Romantic drama “Paris, je t’aime” and “New York, I Love You” from 2006 and 2009 have paved the way for collections of short films on love signed by a slate of directors known or less known, and about one month after the Australians announced that Russell Crowe, Liev Schreiber, Anthony LaPaglia, Toni Collette, Alex Proyas, David Michôd, Ivan Sen, John Curran, Kieran Darcy-Smith, Rachel Ward and Ray Lawrence will step behind the camera for “Sydney Unplugged”, we find that Mia Wasikowska, Cate Blanchett, David Wenham, Benedict Andrews, Jonathan Auf Der Heide, Tony Ayres, Shaun Gladwell, Rhys Graham, Justin Kurzel, Ian Meadows, Yaron Lifschitz, Claire McCarthy, Ashlee Page and Stephen Page will try their luck in directing through the project “The Turning”.
An ambitious adaptation of author Tim Winton novel, “The Turning” is composed of 14 interconnected stories about the changes of all kinds (accidents, unpleasant surprises, broken covenants, slow awakening to life, abrupt changes of feelings), about brothers who refuse to speak, about husbands who abandon their families, mature men hunted fears about childhood, about people who struggle with the burden of his past and must make peace with themselves and others.
The main character of the story “The Turning” is Raelene, a young wife and mother who lives in a trailer park and is abused by her husband Max, being fascinated by the new neighbors, who seem to have a relationship and perfect influences women to examine their lives and seek major changes and shocking. In the story “Sand” is revealed Max’s brutal behavior when he was a child and try to bury his younger brother alive and fragile.
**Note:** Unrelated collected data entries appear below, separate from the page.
/-- R155 and R54: the response as one number, by response. -/
def Obligations.ResponseNumbers : Prop :=
  (∀ r : Response, responseBits r = 0b000#3 ∨ responseBits r = 0b101#3 ∨ responseBits r = 0b110#3) ∧
  (∀ r : Response, faultField r = 0#1 ↔ r = .completed) ∧
  causeField .completed = 0#2 ∧ causeField (.faulted .divisionByZero) = 1#2 ∧
  causeField (.faulted .illegalCommand) = 2#2 ∧ ∀ r : Response, causeField r ≠ 3#2

/-- The output ports show the registers, bit for bit (spec/20_memory.md R41, spec/10_state.md R23, R26). -/
def Obligations.PortsShowRegisters : Prop :=
  ∀ s : State, (accO s).toNat = s.accL.toNat + s.accH.toNat * 2 ^ 63 ∧ (accO s).getLsbD 63 = s.accH.getLsbD 0 ∧
    (∀ i, i < 63 → (accO s).getLsbD i = s.accL.getLsbD i) ∧
    (∀ i j, i < 20 → j < 4 → (decO s).getLsbD (4 * i + j) = (decDigit s.dec i).getLsbD j) ∧
    flagsO s = s.flags ∧ dlenO s = s.dlen

/-! ### Whole-machine rules -/

/-- The invariant holds at reset: at most one flag is 1 (spec/10_state.md R24), and DEC and DLEN are what R26 and R27
allow. -/
def Obligations.InvariantAtReset : Prop := Inv State.reset

/-- Every step from any state that meets the invariant keeps it (spec/10_state.md R24, R26, R27). -/
def Obligations.StepKeepsInvariant : Prop :=
  ∀ s t : State, Inv s → step s = .next t → Inv t

/-- R23, with R24's zeros: what each flag means after any command that completes, and that each command writes all six. -/
def Obligations.FlagsMeaning : Prop :=
  ∀ (i : Instr) (s t : State), exec i s = .next t → t.rsp = some .completed →
    (t.flags.getLsbD 0 = true ↔ (∃ b, i = .add b ∧ 2 ^ 64 ≤ s.accVal + b.toNat) ∨ (i = .inc ∧ 2 ^ 64 ≤ s.accVal + 1)) ∧
    (t.flags.getLsbD 1 = true ↔ (∃ b, i = .sub b ∧ s.accVal < b.toNat) ∨ (i = .dec ∧ s.accVal < 1)) ∧
    (t.flags.getLsbD 2 = true ↔ ∃ b, i = .mul b ∧ 2 ^ 64 ≤ s.accVal * b.toNat) ∧
    (t.flags.getLsbD 3 = true ↔ ∃ b, i = .cmp b ∧ s.accVal = b.toNat) ∧
    (t.flags.getLsbD 4 = true ↔ ∃ b, i = .cmp b ∧ s.accVal < b.toNat) ∧
    (t.flags.getLsbD 5 = true ↔ ∃ b, i = .cmp b ∧ b.toNat < s.accVal)

/-- What a command gives depends on ACC and the command alone: no command reads FLAGS, DEC or DLEN
(spec/10_state.md R24, R26, R27), and no response or earlier history enters. -/
def Obligations.ResultDependsOnAccAlone : Prop :=
  ∀ (i : Instr) (s t s' t' : State), s.accH = s'.accH → s.accL = s'.accL → exec i s = .next t → exec i s' = .next t' →
    t.rsp = t'.rsp ∧ t.accH = t'.accH ∧ t.accL = t'.accL ∧
      (t.rsp = some .completed → t.flags = t'.flags) ∧
      (i = .todec → t.dec = t'.dec ∧ t.dlen = t'.dlen)

/-- DEC and DLEN change in no step but a TODEC command and a reset (spec/10_state.md R27, spec/47_decimal.md R146). -/
def Obligations.OnlyTodecWritesDecimal : Prop :=
  ∀ s t : State, step s = .next t → KeepsDecimal s t ∨
    (∃ w rest, s.inputs = .command w :: rest ∧ opcField w = 0x50#8) ∨
    (∃ rest, s.inputs = .reset :: rest) ∨ ∃ w rest, s.inputs = .abandoned w :: rest

/-- The host's stream is run in order (spec/20_memory.md R45, item 1; spec/70_reset_and_hazards.md R183): with the words
placed ahead of the host's stream, as many steps of the machine as there are words give the final state of the run, and
the response it holds is the run's last. The stream is the model's (log entry 1), and so is the held response (log
entry 2). -/
def Obligations.StreamRunsWordsInOrder : Prop :=
  ∀ (ws : List CommandWord) (s t : State) (rs : List Response), runWords ws s = some (t, rs) →
    Sys2Proof.core.run ws.length { s with inputs := ws.map .command ++ s.inputs } = .next t ∧
      (ws ≠ [] → t.rsp = rs.getLast?)
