-- ==== Sys2Proof/Laws/State.lean ====
section
/-! SUPPORT. One lemma per field and per update of State, so that no proof unfolds a record update. Each is true by `rfl`
once the state is taken apart; taking it apart first keeps simp from closing such a step by evaluation. -/

namespace Sys2Proof.Machine

open Sys2Proof

@[simp] theorem State.writeAccPair_accH (s : State) (p : Split) : (s.writeAccPair p).accH = p.high := by cases s; rfl
@[simp] theorem State.writeAccPair_accL (s : State) (p : Split) : (s.writeAccPair p).accL = p.low := by cases s; rfl
@[simp] theorem State.writeAccPair_flags (s : State) (p : Split) : (s.writeAccPair p).flags = s.flags := by cases s; rfl
@[simp] theorem State.writeAccPair_dec (s : State) (p : Split) : (s.writeAccPair p).dec = s.dec := by cases s; rfl
@[simp] theorem State.writeAccPair_dlen (s : State) (p : Split) : (s.writeAccPair p).dlen = s.dlen := by cases s; rfl
@[simp] theorem State.writeAccPair_rsp (s : State) (p : Split) : (s.writeAccPair p).rsp = s.rsp := by cases s; rfl
@[simp] theorem State.writeAccPair_inputs (s : State) (p : Split) : (s.writeAccPair p).inputs = s.inputs := by cases s; rfl
@[simp] theorem State.writeAcc_accH (s : State) (v : Word) : (s.writeAcc v).accH = v.extractLsb' 63 1 := by cases s; rfl
@[simp] theorem State.writeAcc_accL (s : State) (v : Word) : (s.writeAcc v).accL = v.extractLsb' 0 63 := by cases s; rfl
@[simp] theorem State.writeAcc_flags (s : State) (v : Word) : (s.writeAcc v).flags = s.flags := by cases s; rfl
@[simp] theorem State.writeAcc_dec (s : State) (v : Word) : (s.writeAcc v).dec = s.dec := by cases s; rfl
@[simp] theorem State.writeAcc_dlen (s : State) (v : Word) : (s.writeAcc v).dlen = s.dlen := by cases s; rfl
@[simp] theorem State.writeAcc_rsp (s : State) (v : Word) : (s.writeAcc v).rsp = s.rsp := by cases s; rfl
@[simp] theorem State.writeAcc_inputs (s : State) (v : Word) : (s.writeAcc v).inputs = s.inputs := by cases s; rfl
@[simp] theorem State.writeDecimal_accH (s : State) (d : BitVec 80) (n : BitVec 5) : (s.writeDecimal d n).accH = s.accH := by cases s; rfl
@[simp] theorem State.writeDecimal_accL (s : State) (d : BitVec 80) (n : BitVec 5) : (s.writeDecimal d n).accL = s.accL := by cases s; rfl
@[simp] theorem State.writeDecimal_flags (s : State) (d : BitVec 80) (n : BitVec 5) : (s.writeDecimal d n).flags = s.flags := by cases s; rfl
@[simp] theorem State.writeDecimal_dec (s : State) (d : BitVec 80) (n : BitVec 5) : (s.writeDecimal d n).dec = d := by cases s; rfl
@[simp] theorem State.writeDecimal_dlen (s : State) (d : BitVec 80) (n : BitVec 5) : (s.writeDecimal d n).dlen = n := by cases s; rfl
@[simp] theorem State.writeDecimal_rsp (s : State) (d : BitVec 80) (n : BitVec 5) : (s.writeDecimal d n).rsp = s.rsp := by cases s; rfl
@[simp] theorem State.writeDecimal_inputs (s : State) (d : BitVec 80) (n : BitVec 5) : (s.writeDecimal d n).inputs = s.inputs := by cases s; rfl
@[simp] theorem State.complete_accH (s : State) (f : BitVec 6) : (s.complete f).accH = s.accH := by cases s; rfl
@[simp] theorem State.complete_accL (s : State) (f : BitVec 6) : (s.complete f).accL = s.accL := by cases s; rfl
@[simp] theorem State.complete_flags (s : State) (f : BitVec 6) : (s.complete f).flags = f := by cases s; rfl
@[simp] theorem State.complete_dec (s : State) (f : BitVec 6) : (s.complete f).dec = s.dec := by cases s; rfl
@[simp] theorem State.complete_dlen (s : State) (f : BitVec 6) : (s.complete f).dlen = s.dlen := by cases s; rfl
@[simp] theorem State.complete_rsp (s : State) (f : BitVec 6) : (s.complete f).rsp = some .completed := by cases s; rfl
@[simp] theorem State.complete_inputs (s : State) (f : BitVec 6) : (s.complete f).inputs = s.inputs := by cases s; rfl
@[simp] theorem State.raise_accH (s : State) (c : Cause) : (s.raise c).accH = s.accH := by cases s; rfl
@[simp] theorem State.raise_accL (s : State) (c : Cause) : (s.raise c).accL = s.accL := by cases s; rfl
@[simp] theorem State.raise_flags (s : State) (c : Cause) : (s.raise c).flags = s.flags := by cases s; rfl
@[simp] theorem State.raise_dec (s : State) (c : Cause) : (s.raise c).dec = s.dec := by cases s; rfl
@[simp] theorem State.raise_dlen (s : State) (c : Cause) : (s.raise c).dlen = s.dlen := by cases s; rfl
@[simp] theorem State.raise_rsp (s : State) (c : Cause) : (s.raise c).rsp = some (.faulted c) := by cases s; rfl
@[simp] theorem State.raise_inputs (s : State) (c : Cause) : (s.raise c).inputs = s.inputs := by cases s; rfl
@[simp] theorem State.takeIllegalCommand_accH (s : State) : (s.takeIllegalCommand).accH = s.accH := by cases s; rfl
@[simp] theorem State.takeIllegalCommand_accL (s : State) : (s.takeIllegalCommand).accL = s.accL := by cases s; rfl
@[simp] theorem State.takeIllegalCommand_flags (s : State) : (s.takeIllegalCommand).flags = s.flags := by cases s; rfl
@[simp] theorem State.takeIllegalCommand_dec (s : State) : (s.takeIllegalCommand).dec = s.dec := by cases s; rfl
@[simp] theorem State.takeIllegalCommand_dlen (s : State) : (s.takeIllegalCommand).dlen = s.dlen := by cases s; rfl
@[simp] theorem State.takeIllegalCommand_rsp (s : State) : (s.takeIllegalCommand).rsp = some (.faulted .illegalCommand) := by cases s; rfl
@[simp] theorem State.takeIllegalCommand_inputs (s : State) : (s.takeIllegalCommand).inputs = s.inputs := by cases s; rfl
@[simp] theorem State.idle_accH (s : State) : (s.idle).accH = s.accH := by cases s; rfl
@[simp] theorem State.idle_accL (s : State) : (s.idle).accL = s.accL := by cases s; rfl
@[simp] theorem State.idle_flags (s : State) : (s.idle).flags = s.flags := by cases s; rfl
@[simp] theorem State.idle_dec (s : State) : (s.idle).dec = s.dec := by cases s; rfl
@[simp] theorem State.idle_dlen (s : State) : (s.idle).dlen = s.dlen := by cases s; rfl
@[simp] theorem State.idle_rsp (s : State) : (s.idle).rsp = none := by cases s; rfl
@[simp] theorem State.idle_inputs (s : State) : (s.idle).inputs = s.inputs := by cases s; rfl
@[simp] theorem State.takeReset_accH (s : State) : (s.takeReset).accH = 0#1 := by cases s; rfl
@[simp] theorem State.takeReset_accL (s : State) : (s.takeReset).accL = 0#63 := by cases s; rfl
@[simp] theorem State.takeReset_flags (s : State) : (s.takeReset).flags = 0#6 := by cases s; rfl
@[simp] theorem State.takeReset_dec (s : State) : (s.takeReset).dec = 0#80 := by cases s; rfl
@[simp] theorem State.takeReset_dlen (s : State) : (s.takeReset).dlen = 0#5 := by cases s; rfl
@[simp] theorem State.takeReset_rsp (s : State) : (s.takeReset).rsp = none := by cases s; rfl
@[simp] theorem State.takeReset_inputs (s : State) : (s.takeReset).inputs = s.inputs := by cases s; rfl
@[simp] theorem State.abandonCommand_accH (s : State) : (s.abandonCommand).accH = 0#1 := by cases s; rfl
@[simp] theorem State.abandonCommand_accL (s : State) : (s.abandonCommand).accL = 0#63 := by cases s; rfl
@[simp] theorem State.abandonCommand_flags (s : State) : (s.abandonCommand).flags = 0#6 := by cases s; rfl
@[simp] theorem State.abandonCommand_dec (s : State) : (s.abandonCommand).dec = 0#80 := by cases s; rfl
@[simp] theorem State.abandonCommand_dlen (s : State) : (s.abandonCommand).dlen = 0#5 := by cases s; rfl
@[simp] theorem State.abandonCommand_rsp (s : State) : (s.abandonCommand).rsp = none := by cases s; rfl
@[simp] theorem State.abandonCommand_inputs (s : State) : (s.abandonCommand).inputs = s.inputs := by cases s; rfl
@[simp] theorem State.present_accH (s : State) (w : CommandWord) : (s.present w).accH = s.accH := by cases s; rfl
@[simp] theorem State.present_accL (s : State) (w : CommandWord) : (s.present w).accL = s.accL := by cases s; rfl
@[simp] theorem State.present_flags (s : State) (w : CommandWord) : (s.present w).flags = s.flags := by cases s; rfl
@[simp] theorem State.present_dec (s : State) (w : CommandWord) : (s.present w).dec = s.dec := by cases s; rfl
@[simp] theorem State.present_dlen (s : State) (w : CommandWord) : (s.present w).dlen = s.dlen := by cases s; rfl
@[simp] theorem State.present_rsp (s : State) (w : CommandWord) : (s.present w).rsp = s.rsp := by cases s; rfl
@[simp] theorem State.present_inputs (s : State) (w : CommandWord) : (s.present w).inputs = .command w :: s.inputs := by cases s; rfl

end Sys2Proof.Machine
end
Segment “Family” follows Max and his brother at the maturity age, the balance of power between them is now reversed. Another central character in the novel is Vic, that we know him initially as a awkward and unpopular teenager who develops real obsession with older women and inaccessible, then the young man can not shake the memory of an alcoholic father who abandoned wife and children and finally the middle-aged adult who is not able to make peace with the past.